§ Available records
************

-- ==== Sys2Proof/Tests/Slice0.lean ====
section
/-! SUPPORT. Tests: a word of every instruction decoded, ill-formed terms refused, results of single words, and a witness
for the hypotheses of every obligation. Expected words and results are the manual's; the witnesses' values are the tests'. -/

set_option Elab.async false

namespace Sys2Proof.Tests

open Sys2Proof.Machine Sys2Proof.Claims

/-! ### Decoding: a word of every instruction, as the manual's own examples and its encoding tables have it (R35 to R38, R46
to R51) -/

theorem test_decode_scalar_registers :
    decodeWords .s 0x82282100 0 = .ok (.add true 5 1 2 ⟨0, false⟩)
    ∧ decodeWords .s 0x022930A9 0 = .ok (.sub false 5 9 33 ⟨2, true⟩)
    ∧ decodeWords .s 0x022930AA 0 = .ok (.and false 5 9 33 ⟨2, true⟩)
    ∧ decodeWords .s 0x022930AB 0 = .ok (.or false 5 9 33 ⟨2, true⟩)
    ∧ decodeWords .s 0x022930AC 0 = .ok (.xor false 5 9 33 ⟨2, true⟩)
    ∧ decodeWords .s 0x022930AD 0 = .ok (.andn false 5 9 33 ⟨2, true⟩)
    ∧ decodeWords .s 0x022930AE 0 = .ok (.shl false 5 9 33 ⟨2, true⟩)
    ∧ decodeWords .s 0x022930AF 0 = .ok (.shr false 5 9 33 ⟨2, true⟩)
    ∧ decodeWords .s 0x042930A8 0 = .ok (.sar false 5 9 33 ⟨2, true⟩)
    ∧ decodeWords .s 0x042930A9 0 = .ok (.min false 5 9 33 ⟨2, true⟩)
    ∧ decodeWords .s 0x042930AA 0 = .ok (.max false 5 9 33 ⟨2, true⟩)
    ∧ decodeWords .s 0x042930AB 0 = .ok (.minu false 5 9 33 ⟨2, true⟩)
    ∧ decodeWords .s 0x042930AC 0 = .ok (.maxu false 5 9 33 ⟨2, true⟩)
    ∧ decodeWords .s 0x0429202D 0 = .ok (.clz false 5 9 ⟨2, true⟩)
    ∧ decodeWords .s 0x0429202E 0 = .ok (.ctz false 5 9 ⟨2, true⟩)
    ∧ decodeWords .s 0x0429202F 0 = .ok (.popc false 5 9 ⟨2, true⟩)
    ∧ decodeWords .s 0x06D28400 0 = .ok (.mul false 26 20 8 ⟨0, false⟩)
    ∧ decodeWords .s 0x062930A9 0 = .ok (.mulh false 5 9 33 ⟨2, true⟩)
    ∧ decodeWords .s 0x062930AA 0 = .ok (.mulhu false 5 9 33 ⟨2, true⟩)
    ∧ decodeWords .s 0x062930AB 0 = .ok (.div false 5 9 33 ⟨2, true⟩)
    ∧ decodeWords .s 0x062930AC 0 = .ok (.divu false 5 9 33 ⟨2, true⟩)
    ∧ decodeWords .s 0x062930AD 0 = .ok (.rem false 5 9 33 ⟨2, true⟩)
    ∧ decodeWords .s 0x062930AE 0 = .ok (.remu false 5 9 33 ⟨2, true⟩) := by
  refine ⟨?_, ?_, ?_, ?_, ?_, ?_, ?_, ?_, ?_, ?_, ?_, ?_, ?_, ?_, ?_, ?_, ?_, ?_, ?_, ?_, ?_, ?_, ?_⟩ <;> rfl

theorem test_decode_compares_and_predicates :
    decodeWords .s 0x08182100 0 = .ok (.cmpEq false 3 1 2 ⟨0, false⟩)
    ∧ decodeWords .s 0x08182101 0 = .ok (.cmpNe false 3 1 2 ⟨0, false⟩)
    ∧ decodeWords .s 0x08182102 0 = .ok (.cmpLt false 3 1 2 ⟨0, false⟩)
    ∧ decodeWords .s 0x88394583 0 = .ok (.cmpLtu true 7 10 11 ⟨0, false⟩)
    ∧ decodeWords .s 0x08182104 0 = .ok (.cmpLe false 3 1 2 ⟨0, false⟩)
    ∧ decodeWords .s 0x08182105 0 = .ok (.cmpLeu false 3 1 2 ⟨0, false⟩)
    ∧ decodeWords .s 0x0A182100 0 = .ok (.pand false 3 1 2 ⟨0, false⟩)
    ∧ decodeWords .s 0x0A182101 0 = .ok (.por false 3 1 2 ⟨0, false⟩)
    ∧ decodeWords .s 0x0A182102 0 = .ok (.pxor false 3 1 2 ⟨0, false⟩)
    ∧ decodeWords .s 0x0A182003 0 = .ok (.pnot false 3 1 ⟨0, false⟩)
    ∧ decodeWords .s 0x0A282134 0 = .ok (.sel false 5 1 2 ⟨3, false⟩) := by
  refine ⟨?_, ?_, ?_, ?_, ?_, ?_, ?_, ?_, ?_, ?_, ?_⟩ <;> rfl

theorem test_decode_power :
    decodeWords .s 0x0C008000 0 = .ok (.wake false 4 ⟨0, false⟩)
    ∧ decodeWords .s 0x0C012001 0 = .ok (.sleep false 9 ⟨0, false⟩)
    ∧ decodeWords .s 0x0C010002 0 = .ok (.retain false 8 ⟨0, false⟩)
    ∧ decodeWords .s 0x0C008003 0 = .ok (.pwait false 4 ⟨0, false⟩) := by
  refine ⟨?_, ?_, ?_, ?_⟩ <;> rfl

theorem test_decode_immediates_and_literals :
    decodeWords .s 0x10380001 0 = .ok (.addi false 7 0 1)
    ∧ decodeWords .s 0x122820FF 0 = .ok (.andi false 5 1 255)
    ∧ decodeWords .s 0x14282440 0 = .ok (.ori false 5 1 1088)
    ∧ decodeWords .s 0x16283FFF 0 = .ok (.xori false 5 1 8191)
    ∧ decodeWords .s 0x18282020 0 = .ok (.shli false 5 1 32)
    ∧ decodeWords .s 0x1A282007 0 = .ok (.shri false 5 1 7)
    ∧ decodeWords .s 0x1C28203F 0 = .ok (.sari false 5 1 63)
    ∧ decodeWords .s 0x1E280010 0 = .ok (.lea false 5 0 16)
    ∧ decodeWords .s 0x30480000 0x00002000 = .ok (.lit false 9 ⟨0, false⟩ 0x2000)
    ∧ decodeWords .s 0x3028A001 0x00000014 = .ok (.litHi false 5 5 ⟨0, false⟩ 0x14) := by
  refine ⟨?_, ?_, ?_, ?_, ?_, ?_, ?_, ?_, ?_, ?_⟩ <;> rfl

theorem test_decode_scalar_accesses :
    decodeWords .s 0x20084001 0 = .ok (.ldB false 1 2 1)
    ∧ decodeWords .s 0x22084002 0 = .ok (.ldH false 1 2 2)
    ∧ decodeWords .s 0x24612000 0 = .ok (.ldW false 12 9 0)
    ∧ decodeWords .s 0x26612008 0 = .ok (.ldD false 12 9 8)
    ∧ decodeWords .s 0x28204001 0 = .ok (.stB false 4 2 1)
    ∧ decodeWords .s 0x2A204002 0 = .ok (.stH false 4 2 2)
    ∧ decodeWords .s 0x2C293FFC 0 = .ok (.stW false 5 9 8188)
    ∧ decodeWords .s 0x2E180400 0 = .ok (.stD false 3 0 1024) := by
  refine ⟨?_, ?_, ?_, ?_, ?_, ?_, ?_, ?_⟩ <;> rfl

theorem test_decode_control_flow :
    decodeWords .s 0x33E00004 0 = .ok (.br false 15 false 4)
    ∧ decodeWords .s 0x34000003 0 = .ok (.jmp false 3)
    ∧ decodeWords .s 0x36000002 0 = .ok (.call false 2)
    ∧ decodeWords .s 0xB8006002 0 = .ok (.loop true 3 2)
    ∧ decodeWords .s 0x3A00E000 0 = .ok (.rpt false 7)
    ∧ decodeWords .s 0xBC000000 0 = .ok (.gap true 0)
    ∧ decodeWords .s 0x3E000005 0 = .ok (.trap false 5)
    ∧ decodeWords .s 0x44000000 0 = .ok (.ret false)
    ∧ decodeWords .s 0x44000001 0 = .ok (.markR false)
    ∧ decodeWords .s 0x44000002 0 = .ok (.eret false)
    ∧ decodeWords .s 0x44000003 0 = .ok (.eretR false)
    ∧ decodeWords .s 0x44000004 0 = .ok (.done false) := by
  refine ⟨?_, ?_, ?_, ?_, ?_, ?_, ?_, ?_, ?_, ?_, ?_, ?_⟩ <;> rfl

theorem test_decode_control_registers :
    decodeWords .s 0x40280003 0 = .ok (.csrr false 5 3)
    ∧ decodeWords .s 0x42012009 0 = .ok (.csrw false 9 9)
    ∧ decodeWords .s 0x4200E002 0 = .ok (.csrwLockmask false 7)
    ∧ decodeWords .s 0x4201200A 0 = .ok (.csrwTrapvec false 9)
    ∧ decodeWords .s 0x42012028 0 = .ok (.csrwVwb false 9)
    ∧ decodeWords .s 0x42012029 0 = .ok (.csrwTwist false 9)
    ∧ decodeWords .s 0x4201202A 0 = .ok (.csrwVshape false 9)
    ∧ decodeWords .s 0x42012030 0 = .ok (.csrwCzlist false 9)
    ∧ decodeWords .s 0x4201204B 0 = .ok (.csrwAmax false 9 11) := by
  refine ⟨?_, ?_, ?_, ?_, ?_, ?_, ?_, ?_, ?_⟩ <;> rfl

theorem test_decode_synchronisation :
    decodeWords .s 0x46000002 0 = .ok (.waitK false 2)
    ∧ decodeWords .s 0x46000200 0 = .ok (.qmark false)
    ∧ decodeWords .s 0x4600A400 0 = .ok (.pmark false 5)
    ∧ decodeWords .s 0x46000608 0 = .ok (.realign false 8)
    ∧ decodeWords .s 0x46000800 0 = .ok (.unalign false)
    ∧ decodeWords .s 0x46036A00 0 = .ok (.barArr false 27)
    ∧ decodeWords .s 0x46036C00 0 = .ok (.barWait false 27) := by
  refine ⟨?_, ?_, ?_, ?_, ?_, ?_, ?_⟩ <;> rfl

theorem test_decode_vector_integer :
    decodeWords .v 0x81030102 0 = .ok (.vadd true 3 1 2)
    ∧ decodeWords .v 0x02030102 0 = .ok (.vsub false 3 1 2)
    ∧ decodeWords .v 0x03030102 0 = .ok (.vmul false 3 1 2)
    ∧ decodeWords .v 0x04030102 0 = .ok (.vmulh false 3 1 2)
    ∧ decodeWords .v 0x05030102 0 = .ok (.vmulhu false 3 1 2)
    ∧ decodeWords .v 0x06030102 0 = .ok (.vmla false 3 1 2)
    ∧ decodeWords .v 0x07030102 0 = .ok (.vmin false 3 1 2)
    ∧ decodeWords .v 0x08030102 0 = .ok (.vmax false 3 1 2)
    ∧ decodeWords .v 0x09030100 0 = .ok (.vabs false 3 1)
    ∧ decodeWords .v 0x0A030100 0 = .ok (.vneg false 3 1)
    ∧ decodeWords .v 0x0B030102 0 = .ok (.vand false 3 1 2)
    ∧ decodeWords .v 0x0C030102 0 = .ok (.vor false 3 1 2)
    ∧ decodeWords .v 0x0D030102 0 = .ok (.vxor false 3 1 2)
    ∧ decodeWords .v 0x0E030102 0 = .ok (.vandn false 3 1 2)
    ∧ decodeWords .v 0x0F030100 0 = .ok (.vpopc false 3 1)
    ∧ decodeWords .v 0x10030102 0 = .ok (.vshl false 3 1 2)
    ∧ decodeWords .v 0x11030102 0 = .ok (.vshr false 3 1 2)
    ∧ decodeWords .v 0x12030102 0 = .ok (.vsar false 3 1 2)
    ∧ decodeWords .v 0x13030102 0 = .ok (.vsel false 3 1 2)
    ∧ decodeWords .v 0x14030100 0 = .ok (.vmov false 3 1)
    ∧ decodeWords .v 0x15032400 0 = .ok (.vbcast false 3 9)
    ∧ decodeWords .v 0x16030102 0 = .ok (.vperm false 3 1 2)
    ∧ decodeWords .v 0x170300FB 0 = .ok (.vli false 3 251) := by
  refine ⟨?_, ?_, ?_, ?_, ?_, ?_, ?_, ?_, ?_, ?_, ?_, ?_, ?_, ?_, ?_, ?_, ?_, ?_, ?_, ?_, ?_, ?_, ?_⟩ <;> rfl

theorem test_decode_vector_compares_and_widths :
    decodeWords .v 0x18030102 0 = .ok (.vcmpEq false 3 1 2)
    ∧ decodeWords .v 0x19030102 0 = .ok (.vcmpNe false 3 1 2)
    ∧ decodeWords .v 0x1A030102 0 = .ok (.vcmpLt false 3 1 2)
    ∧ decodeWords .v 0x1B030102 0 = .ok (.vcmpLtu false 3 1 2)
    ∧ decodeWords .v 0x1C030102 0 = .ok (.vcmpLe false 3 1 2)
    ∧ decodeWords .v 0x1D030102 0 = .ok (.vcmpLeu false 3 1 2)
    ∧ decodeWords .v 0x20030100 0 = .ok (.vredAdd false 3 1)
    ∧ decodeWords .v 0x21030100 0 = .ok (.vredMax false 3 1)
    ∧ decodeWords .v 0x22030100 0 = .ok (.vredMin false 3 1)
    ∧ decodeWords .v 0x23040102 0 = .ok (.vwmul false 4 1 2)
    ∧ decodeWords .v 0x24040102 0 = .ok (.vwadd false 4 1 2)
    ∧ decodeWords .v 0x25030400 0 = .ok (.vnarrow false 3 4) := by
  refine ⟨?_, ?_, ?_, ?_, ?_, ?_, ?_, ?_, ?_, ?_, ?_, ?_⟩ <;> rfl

************

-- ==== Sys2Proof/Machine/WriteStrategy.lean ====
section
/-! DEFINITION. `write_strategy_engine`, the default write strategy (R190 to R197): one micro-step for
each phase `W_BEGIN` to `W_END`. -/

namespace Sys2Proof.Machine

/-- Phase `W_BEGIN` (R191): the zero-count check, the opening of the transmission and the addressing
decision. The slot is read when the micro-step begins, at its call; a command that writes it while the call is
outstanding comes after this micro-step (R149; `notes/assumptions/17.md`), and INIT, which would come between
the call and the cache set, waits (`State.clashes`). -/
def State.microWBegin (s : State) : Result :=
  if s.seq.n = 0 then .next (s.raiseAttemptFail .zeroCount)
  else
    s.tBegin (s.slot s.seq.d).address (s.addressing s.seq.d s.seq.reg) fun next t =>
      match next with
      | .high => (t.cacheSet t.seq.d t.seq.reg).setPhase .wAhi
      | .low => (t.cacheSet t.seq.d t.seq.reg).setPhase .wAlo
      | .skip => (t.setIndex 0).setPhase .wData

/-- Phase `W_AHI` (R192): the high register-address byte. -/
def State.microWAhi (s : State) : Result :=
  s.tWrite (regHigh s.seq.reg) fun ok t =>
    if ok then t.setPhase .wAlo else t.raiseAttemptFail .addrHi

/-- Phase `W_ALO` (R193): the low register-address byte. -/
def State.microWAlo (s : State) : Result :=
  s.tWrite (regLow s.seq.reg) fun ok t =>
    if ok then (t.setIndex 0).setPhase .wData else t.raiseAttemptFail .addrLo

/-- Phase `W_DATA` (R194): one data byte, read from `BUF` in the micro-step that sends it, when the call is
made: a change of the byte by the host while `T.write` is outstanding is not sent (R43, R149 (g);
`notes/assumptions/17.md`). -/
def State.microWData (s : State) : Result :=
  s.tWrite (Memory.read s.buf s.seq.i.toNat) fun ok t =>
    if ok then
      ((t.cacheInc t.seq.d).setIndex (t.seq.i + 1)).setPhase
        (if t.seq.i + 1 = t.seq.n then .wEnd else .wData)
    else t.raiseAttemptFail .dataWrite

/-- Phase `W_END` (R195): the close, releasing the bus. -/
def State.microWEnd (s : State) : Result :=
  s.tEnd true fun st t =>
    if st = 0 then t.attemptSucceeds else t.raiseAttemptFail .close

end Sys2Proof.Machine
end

************

§ What to work on
Using the entries above, give back exactly the line containing "-- ==== Sys2Proof/Tests/Slice0.lean", the line containing "(.and false 5 9 33 ⟨2, true⟩)", and every line between them, and nothing else.

§ Completed task
-- ==== Sys2Proof/Tests/Slice0.lean ====
section
/-! SUPPORT. Tests: a word of every instruction decoded, ill-formed terms refused, results of single words, and a witness
for the hypotheses of every obligation. Expected words and results are the manual's; the witnesses' values are the tests'. -/

set_option Elab.async false

namespace Sys2Proof.Tests

open Sys2Proof.Machine Sys2Proof.Claims

/-! ### Decoding: a word of every instruction, as the manual's own examples and its encoding tables have it (R35 to R38, R46
to R51) -/

theorem test_decode_scalar_registers :
    decodeWords .s 0x82282100 0 = .ok (.add true 5 1 2 ⟨0, false⟩)
    ∧ decodeWords .s 0x022930A9 0 = .ok (.sub false 5 9 33 ⟨2, true⟩)
    ∧ decodeWords .s 0x022930AA 0 = .ok (.and false 5 9 33 ⟨2, true⟩)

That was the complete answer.